CFDs can be useful financial instruments to help you achieve your trading objectives in a user-friendly way. However, CFDs don't come without risks, so we only recommend CFD trading for experienced traders. If you're a beginner, it's probably better to stay away. Wherever you are on that scale, we have collected 12 CFD trading tips for you that will help you survive on the market.
CFD trading, in a nutshell, is speculating whether a particular financial asset, like a stock index, commodity or a currency pair, will increase or decrease in value.
When you trade CFDs, you do not actually own the real underlying financial assets.
For example, if you want to speculate on the euro strengthening against the pound, you can go long on the EUR/GBP CFD. If the euro is up 1% against the pound, the price of the CFD will also increase by 1%. Hence the name: Contract for Difference.
If you are new to CFD trading, it's a good idea to read this chapter first to understand what CFD trading is.
12 CFD trading tips
We do not possess a secret formula to successful trading, so you shouldn’t expect our CFD trading tips to make you a millionaire overnight. But we do believe that the following points are worth keeping in mind if you want to avoid some of the common pitfalls of CFD trading and make the most out of the experience.
Rule #1: use stop-loss orders. Rule #2: use stop-loss orders. Rule #3: use stop-loss orders. If you want to hear our single most useful CFD trading tip, it’s this: make sure you limit your downside by using stop-loss orders, or even guaranteed stop-loss orders. Don't know what a stop-loss order is? You can learn about stop-loss and other common order types here.
2. Use a demo account first
Before you jump straight into it, we suggest that you start with a demo account, offered by many online brokers. If you want to test our CFD trading tips free of charge before risking actual money, a demo account is a good place to start. If you open a demo account, it's a good idea to test it with an amount that you'd be actually willing to trade with in real life. In this way, you'll see more realistic returns and performance which can be both negative and positive. Do you have, let's say, $1,000 set aside for CFD trading? Enter this as a virtual amount in your demo account, start "trading" and see if you like the outcome.
3. Do your homework
Make sure you understand what you're doing, both in terms of CFD trading basics and your specific trading portfolio. So don’t start trading before you know what a limit order or a market order is; again, you can find more info about these order types in this article. Don’t try to trade forex CFDs before you understand the difference between a USD/GBP and a GBP/USD quote. And don’t expect to become a specialist in all asset classes or all markets. It's better to pick a niche (or two) and stick with it.
4. Limit leverage
You can use leverage, but consider this: in most cases, it is unrealistic to think that the price will always instantly move in the desired direction after you opened a position. If leverage is very high, a small move (say 0.1%) in the wrong direction might force you to close out the position and you won't be able to profit if the price bounces back and starts moving in the "right" direction.
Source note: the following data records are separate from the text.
/-- Settles O8: each listed offset is its register's, whose write is guarded by BUSY and whose read is its word. -/
theorem operandWritesStoreTheWord : Obligations.OperandWritesStoreTheWord := by
  refine ⟨fun s v hr hb => ?_, fun s => ?_⟩
  · simp only [portWrite_live hr portReg_inAddr, portWrite_live hr portReg_inLen, portWrite_live hr portReg_adAddr,
      portWrite_live hr portReg_adLen, portWrite_live hr portReg_outAddr, portWrite_live hr (portReg_key _),
      portWrite_live hr (portReg_nonce _), State.regWriteLive, guarded_idle hb, implies_true, and_self]
  · exact ⟨portRead_reg portReg_id s, portRead_reg portReg_version s, portRead_reg portReg_inAddr s,
      portRead_reg portReg_inLen s, portRead_reg portReg_adAddr s, portRead_reg portReg_adLen s,
      portRead_reg portReg_outAddr s, portRead_reg portReg_outLen s, fun j => portRead_reg (portReg_nonce j) s⟩

theorem ctrlWord_toNat (r : Regs) : r.ctrlWord.toNat = if r.ie then 1 else 0 := by
  unfold Regs.ctrlWord
  cases r.ie <;> rfl

/-- Settles O9: a CTRL write is its soft reset or its write of IE, and a CTRL word is IE. -/
theorem ctrlWriteEffect : Obligations.CtrlWriteEffect := by
  intro s v hr
  rw [portWrite_live hr portReg_ctrl]
  refine ⟨fun h => ?_, fun h => ctrlWrite_ie h s, ctrlWord_toNat s.regs⟩
  have reset : s.regWriteLive .ctrl v = s.resetEngine := ctrlWrite_softReset h s
  rw [reset]
  exact ⟨rfl, rfl⟩

/-- Clearing DONE drops IRQ (R39). -/
theorem irq_statusWrite {v : Word} (h : v[1] = true) (s : State) :
    State.irq { s with regs := s.regs.statusWrite v } = false := by
  simp [State.irq, Regs.statusWrite, h]

/-- Settles O10: the write is `Regs.statusWrite`, which leaves IRQ down where it clears DONE. -/
theorem statusWriteEffect : Obligations.StatusWriteEffect := by
  intro s v hr
  rw [portWrite_live hr portReg_status]
  exact ⟨rfl, fun h => irq_statusWrite h s⟩

/-- The fields of STATUS do not overlap, so its value is the sum of theirs (R26). -/
theorem statusWord_toNat (r : Regs) :
    r.statusWord.toNat =
      r.busy.toNat + 2 * r.done.toNat + 4 * r.fatal.toNat + 8 * r.ign.toNat + 256 * r.result.code.toNat := by
  unfold Regs.statusWord
  generalize r.busy = b, r.done = d, r.fatal = f, r.ign = i, r.result.code = c
  revert b d f i c
  decide

/-- Settles O11: a read of STATUS is the STATUS word. -/
theorem statusReadLayout : Obligations.StatusReadLayout := fun s => statusWord_toNat s.regs

/-- Settles O12: such an offset reaches the register `reserved`, which reads 0 and which no write changes. -/
theorem reservedOffsetsReadZero : Obligations.ReservedOffsetsReadZero := by
  intro s off v h4 hoff
  have ho := portReg_reserved off h4 hoff
  refine ⟨portRead_reg ho s, (portWrite_reg ho s v).trans ?_⟩
  exact ite_self s

/-- Settles O13: a write of a read-only register is no change whether or not reset is held. -/
theorem readOnlyAndWriteOnly : Obligations.ReadOnlyAndWriteOnly := by
  intro s v
  have ignored {off : BitVec 8} {r : RegName} (ho : portReg off .b32 = some r) (hw : s.regWriteLive r v = s) :
      s.portWrite off .b32 v = s := by
    rw [portWrite_reg ho, State.regWrite, hw, ite_self]
  exact ⟨ignored portReg_id rfl, ignored portReg_version rfl, ignored portReg_outLen rfl,
    portRead_reg portReg_cmd s, fun j => portRead_reg (portReg_key j) s⟩

/-- An offset at which a register other than a reserved one stands is that register's (R20). -/
theorem offset_of_regAt {off : BitVec 8} {r : RegName} (h : regAt off = some r) (hr : r ≠ .reserved) :
    off = r.offset := by
  have unique : ∀ off : BitVec 8, ∀ r ∈ regAt off, r = .reserved ∨ off = r.offset := by decide
  exact (unique off r h).resolve_left hr

/-- Settles O14: a register's offset reaches it, and an offset that reaches it is its own. -/
theorem registerMapOffsets : Obligations.RegisterMapOffsets := by
  refine ⟨fun r => ?_, fun off r => offset_of_regAt, fun s r v =>
    ⟨portRead_reg (portReg_offset r) s, portWrite_reg (portReg_offset r) s v⟩⟩
  cases r with
  | key j => exact Nat.mod_eq_of_lt (by omega)
  | nonce j => exact Nat.mod_eq_of_lt (by omega)
  | _ => rfl

/-- Settles O15: such an access reaches no register, so it is a port error. -/
theorem malformedAccessTouchesNothing : Obligations.MalformedAccessTouchesNothing := by
  intro s off width v h
  have ho := portReg_eq_none.mpr h
  exact ⟨portWrite_none ho s v, portRead_none ho s⟩

/-- Settles O16: IRQ after each operation, from what the operation does to IE and DONE. -/
theorem irqIsTheLevel : Obligations.IrqIsTheLevel := by
  intro s v i r n
  refine ⟨rfl, ?_, fun h1 hd => ?_, fun h1 h0 => ?_, fun h1 => irq_statusWrite h1 s, ?_, rfl⟩
  · simp [State.irq]
  · simp [ctrlWrite_ie h1, State.irq, hd]
  · simp [ctrlWrite_ie h1, State.irq, h0]
  · simp [State.irq]

/-- A register reads the same whatever the key (R33). -/
theorem regRead_congr {s t : State} (k : Vector Word 8) (h : { t.regs with key := k } = s.regs) (r : RegName) :
    s.regRead r = t.regRead r := by
  cases r <;> simp only [State.regRead, Regs.ctrlWord, Regs.statusWord, ← h]

theorem irq_congr {s t : State} (k : Vector Word 8) (h : { t.regs with key := k } = s.regs) : s.irq = t.irq := by
  simp only [State.irq, ← h]

/-- Settles O17: reads and IRQ are functions of the registers other than the key. -/
theorem readsRevealNoSecret : Obligations.ReadsRevealNoSecret := by
  intro s t r h
  exact ⟨regRead_congr _ h r, irq_congr _ h⟩

end Sys2Proof.Machine

namespace Sys2Proof.Machine

/-! ## Memory: what every step keeps of it -/

theorem issue_mem (s : State) (i : Instr) : (s.issue i).mem = s.mem := by
  rcases issue_cases s i with ⟨_, e⟩ | ⟨_, e⟩ <;> rw [e] <;> rfl

/-- A step of a command leaves memory as it is, or writes the one byte its stage stores, below 2^32 (R72). -/
theorem exec_mem_cases {s t : State} {i : Instr} (h : exec i s = .next t) :
    t.mem = s.mem ∨
      ∃ a v, s.storeAddr i = some a ∧ a < Config.addrSpace ∧ t.mem = s.mem.write a v := by
  rcases exec_next_cases h with ⟨_, rfl⟩ | ⟨_, ⟨r, n, rfl⟩ | ⟨_, rfl, _⟩ | ⟨a, ha, hok, v, _, rfl, _⟩⟩
  · exact .inl (issue_mem s i)
  · exact .inl rfl
  · exact .inl rfl
  · exact .inr ⟨a, v, ha, memOk_lt hok, rfl⟩

theorem exec_keeps_memForm {s t : State} {i : Instr} (h : exec i s = .next t) (hwf : s.mem.wf) :
    t.mem.wf ∧ t.mem.image = s.mem.image := by
  rcases exec_mem_cases h with e | ⟨a, v, _, ha, e⟩ <;> rw [e]
  · exact ⟨hwf, rfl⟩
  · exact ⟨write_wf hwf ha v, write_image _ a v⟩

/-- Settles O42: a command writes memory only by a write below 2^32, the host keeps memory's form, and the reset input
leaves memory alone (R244). -/
theorem stepKeepsTheMemoryForm : Obligations.StepKeepsTheMemoryForm := by
  intro s t hwf h
  obtain ⟨u, hu, hstep⟩ := step_next_cases h
  have hmem : u.mem = s.mem := by
    rcases hu with rfl | ⟨_, _, _, rfl⟩ <;> rfl
  rw [← hmem] at hwf ⊢
  rcases hstep with ⟨i, _, he⟩ | ⟨_, ⟨keepsWf, himage⟩, _⟩ | rfl | rfl
  · exact exec_keeps_memForm he hwf
  · exact ⟨keepsWf hwf, himage⟩
  · exact ⟨hwf, rfl⟩
  · exact ⟨hwf, rfl⟩

/-- Settles O34: the only byte a command's step can write is the one at the address its stage computes. -/
theorem commandMemoryFrame : Obligations.CommandMemoryFrame := by
  intro s t i h
  rcases exec_mem_cases h with e | ⟨b, v, hb, _, e⟩ <;> rw [e]
  · exact ⟨fun _ _ _ _ => rfl, fun _ => rfl⟩
  · refine ⟨fun a ha x hx => ?_, fun hnone => ?_⟩
    · obtain rfl : b = a := Option.some.inj (hb.symm.trans ha)
      exact read_write_other _ v hx
    · simp [hb] at hnone

end Sys2Proof.Machine

namespace Sys2Proof.Machine

/-! ## The accesses of the commands -/

/-- Every access SEAL makes, with the position that makes it (R72, R162). -/
theorem sealAccess_cases {s : State} {acc : AccessKind} {x : Nat} (h : s.sealAccess = some (acc, x)) :
    (∃ j, s.hid.pos = .xformRead j ∧ j < s.plen ∧ acc = .read ∧ x = s.ina + j) ∨
      (∃ j y, s.hid.pos = .xformWrite j y ∧ acc = .write ∧ x = s.outa + j) ∨
      (∃ j, s.hid.pos = .macAd j ∧ j < s.adl ∧ acc = .read ∧ x = s.ada + j) ∨
      ∃ j, s.hid.pos = .tagWrite j ∧ j < 16 ∧ acc = .write ∧ x = s.outa + s.plen + j := by
  unfold State.sealAccess at h
  split at h <;> rename_i hp
  · obtain ⟨hj, ⟨⟩⟩ := Option.ite_none_right_eq_some.mp h
    exact .inl ⟨_, hp, hj, rfl, rfl⟩
  · cases h
    exact .inr (.inl ⟨_, _, hp, rfl, rfl⟩)
  · obtain ⟨hj, ⟨⟩⟩ := Option.ite_none_right_eq_some.mp h
    exact .inr (.inr (.inl ⟨_, hp, hj, rfl, rfl⟩))
  · obtain ⟨hj, ⟨⟩⟩ := Option.ite_none_right_eq_some.mp h
    exact .inr (.inr (.inr ⟨_, hp, hj, rfl, rfl⟩))
  all_goals cases h

/-- Every access OPEN makes, with the position that makes it (R72, R163). -/
theorem openAccess_cases {s : State} {acc : AccessKind} {x : Nat} (h : s.openAccess = some (acc, x)) :
    (∃ j, s.hid.pos = .macAd j ∧ j < s.adl ∧ acc = .read ∧ x = s.ada + j) ∨
      (∃ j, s.hid.pos = .macCt j ∧ j < s.clen ∧ acc = .read ∧ x = s.ina + j) ∨
      (∃ j, s.hid.pos = .tagRead j ∧ j < 16 ∧ acc = .read ∧ x = s.ina + s.clen + j) ∨
      (∃ j, s.hid.pos = .xformRead j ∧ j < s.clen ∧ acc = .read ∧ x = s.ina + j) ∨
      (∃ j y, s.hid.pos = .xformWrite j y ∧ acc = .write ∧ x = s.outa + j) ∨
      ∃ j, s.hid.pos = .zeroFill j ∧ j < s.clen ∧ acc = .write ∧ x = s.outa + j := by
  unfold State.openAccess at h
  split at h <;> rename_i hp
  · obtain ⟨hj, ⟨⟩⟩ := Option.ite_none_right_eq_some.mp h
    exact .inl ⟨_, hp, hj, rfl, rfl⟩
  · obtain ⟨hj, ⟨⟩⟩ := Option.ite_none_right_eq_some.mp h
    exact .inr (.inl ⟨_, hp, hj, rfl, rfl⟩)
  · obtain ⟨hj, ⟨⟩⟩ := Option.ite_none_right_eq_some.mp h
    exact .inr (.inr (.inl ⟨_, hp, hj, rfl, rfl⟩))
  · obtain ⟨hj, ⟨⟩⟩ := Option.ite_none_right_eq_some.mp h
    exact .inr (.inr (.inr (.inl ⟨_, hp, hj, rfl, rfl⟩)))
  · cases h
    exact .inr (.inr (.inr (.inr (.inl ⟨_, _, hp, rfl, rfl⟩))))
  · obtain ⟨hj, ⟨⟩⟩ := Option.ite_none_right_eq_some.mp h
    exact .inr (.inr (.inr (.inr (.inr ⟨_, hp, hj, rfl, rfl⟩))))
  all_goals cases h

theorem inRegion_iff {a n x : Nat} : inRegion a n x = true ↔ a ≤ x ∧ x < a + n := by
  simp [inRegion]

theorem owin_seal {s : State} (ho : s.hid.op = some .sealCmd) : s.owin = s.plen + 16 := by
  simp [State.owin, ho]

theorem owin_open {s : State} (ho : s.hid.op = some .openCmd) : s.owin = s.clen := by
  simp [State.owin, ho]

theorem payLen_seal {s : State} (ho : s.hid.op = some .sealCmd) : s.payLen = s.plen := by
  simp [State.payLen, ho]

theorem payLen_open {s : State} (ho : s.hid.op = some .openCmd) : s.payLen = s.clen := by
  simp [State.payLen, ho]

/-- Byte `j` of the transform is written within the payload (R120). -/
theorem xformWrite_lt {s : State} {j : Nat} {y : Byte} (hd : s.StageData) (hp : s.hid.pos = .xformWrite j y) :
    j < s.payLen := by
  rw [State.StageData, hp] at hd
  obtain ⟨_, _, _, _, hj, _⟩ := hd
  exact hj

/-- An OPEN that reads its claimed tag has passed CHECK, so its input holds a tag (R163, D15). -/
theorem tagRead_inl {s : State} {j : Nat} (ho : s.hid.op = some .openCmd) (hd : s.StageData)
    (hp : s.hid.pos = .tagRead j) : 16 ≤ s.inl := by
  rw [State.StageData, hp] at hd
  obtain ⟨⟨hflaw, _⟩, _⟩ := hd
  by_contra hshort
  simp [State.flaw, ho, State.openFlaw, Nat.lt_of_not_le hshort] at hflaw

/-- Where the running command may make an access: reads in its two input regions, writes in its window (R74). -/
def State.Permits (s : State) (acc : AccessKind) (x : Nat) : Prop :=
  match acc with
  | .read => (s.ada ≤ x ∧ x < s.ada + s.adl) ∨ (s.ina ≤ x ∧ x < s.ina + s.inl)
  | .write => s.outa ≤ x ∧ x < s.outa + s.owin

theorem active_of_permits {s : State} {acc : AccessKind} {x : Nat} (hb : s.regs.busy = true)
    (h : s.Permits acc x) : s.active x = true := by
  simp only [State.active, hb, Bool.true_and, Bool.or_eq_true, inRegion_iff]
  cases acc with
  | read => exact .inl h
  | write => exact .inr h

theorem sealAccess_permits {s : State} {acc : AccessKind} {x : Nat} (ho : s.hid.op = some .sealCmd)
    (hd : s.StageData) (h : s.sealAccess = some (acc, x)) : s.Permits acc x := by
  have hplen : s.plen = s.inl := rfl
  rcases sealAccess_cases h with ⟨j, _, hj, rfl, rfl⟩ | ⟨j, y, hp, rfl, rfl⟩ | ⟨j, _, hj, rfl, rfl⟩ |
    ⟨j, _, hj, rfl, rfl⟩
  · exact .inr (by omega)
  · have hj := xformWrite_lt hd hp
    simp only [State.Permits, owin_seal ho, payLen_seal ho] at hj ⊢
    omega
  · exact .inl (by omega)
  · simp only [State.Permits, owin_seal ho]
    omega

theorem openAccess_permits {s : State} {acc : AccessKind} {x : Nat} (ho : s.hid.op = some .openCmd)
    (hd : s.StageData) (h : s.openAccess = some (acc, x)) : s.Permits acc x := by
  have hclen : s.clen = s.inl - 16 := rfl
  rcases openAccess_cases h with ⟨j, _, hj, rfl, rfl⟩ | ⟨j, _, hj, rfl, rfl⟩ | ⟨j, hp, hj, rfl, rfl⟩ |
    ⟨j, _, hj, rfl, rfl⟩ | ⟨j, y, hp, rfl, rfl⟩ | ⟨j, _, hj, rfl, rfl⟩
  · exact .inl (by omega)
  · exact .inr (by omega)
  · have hinl := tagRead_inl ho hd hp
    exact .inr (by omega)
  · exact .inr (by omega)
  · have hj := xformWrite_lt hd hp
    simp only [State.Permits, owin_open ho, payLen_open ho] at hj ⊢
    omega
  · simp only [State.Permits, owin_open ho]
    omega

/-- Settles O36: each access of each command lies where the command may make it. -/
theorem engineStaysInItsRegions : Obligations.EngineStaysInItsRegions := by
  intro s i acc x _ hd hb ho h
  have hpermits : s.Permits acc x := by
    cases i with
    | sealCmd => exact sealAccess_permits ho hd h
    | openCmd => exact openAccess_permits ho hd h
    | badCmd w => cases h
  refine ⟨active_of_permits hb hpermits, ?_⟩
  rintro rfl
  exact hpermits

/-- The outcome is that of a bus access at `x`, whatever follows the access. -/
def State.Accesses (s : State) (acc : AccessKind) (x : Nat) (o : Out) : Prop :=
  match acc with
  | .read => ∃ k, o = s.busRead x k
  | .write => ∃ v k, o = s.busWrite x v k

/-- The access a command's next step tries to make is the bus access that decides its outcome (R72). -/
theorem exec_accesses {s : State} {i : Instr} {acc : AccessKind} {x : Nat}
    (h : s.nextAccess i = some (acc, x)) : s.Accesses acc x (exec i s) := by
  cases i with
  | sealCmd =>
    simp only [exec, execSealCmd]
    rcases sealAccess_cases h with ⟨j, hp, hj, rfl, rfl⟩ | ⟨j, y, hp, rfl, rfl⟩ | ⟨j, hp, hj, rfl, rfl⟩ |
      ⟨j, hp, hj, rfl, rfl⟩ <;> rw [hp]
    · exact ⟨_, if_pos hj⟩
    · exact ⟨_, _, rfl⟩
    · exact ⟨_, if_pos hj⟩
    · exact ⟨_, _, dif_pos hj⟩
  | openCmd =>
    simp only [exec, execOpenCmd]
    rcases openAccess_cases h with ⟨j, hp, hj, rfl, rfl⟩ | ⟨j, hp, hj, rfl, rfl⟩ | ⟨j, hp, hj, rfl, rfl⟩ |
      ⟨j, hp, hj, rfl, rfl⟩ | ⟨j, y, hp, rfl, rfl⟩ | ⟨j, hp, hj, rfl, rfl⟩ <;> rw [hp]
    · exact ⟨_, if_pos hj⟩
    · exact ⟨_, if_pos hj⟩
    · exact ⟨_, dif_pos hj⟩
    · exact ⟨_, if_pos hj⟩
    · exact ⟨_, _, rfl⟩
    · exact ⟨_, _, if_pos hj⟩
  | badCmd w => cases h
Leverage levels of as much as 400:1 are not unheard of; however, at least in the EU, regulators have imposed a 30:1 maximum limit on leverage for major currency pairs. Which brings us to the next point...
5. Use the right trade position
Some brokers do not allow you to lower the leverage manually. In these cases, you might want to consider lowering your trade position. Whatever the case, always make sure you're aware of your outstanding risk exposure.
6. Do your own homework
Your neighbor, Wilma, is bragging about how much she made on Bitcoin trading. That doesn’t mean she can repeat her performance; and it certainly doesn’t mean that you should jump right in and start trading Bitcoins like your life depended on it. First things first: read research reports, look up articles on the topic, and do your own analysis – fundamental, technical, or both.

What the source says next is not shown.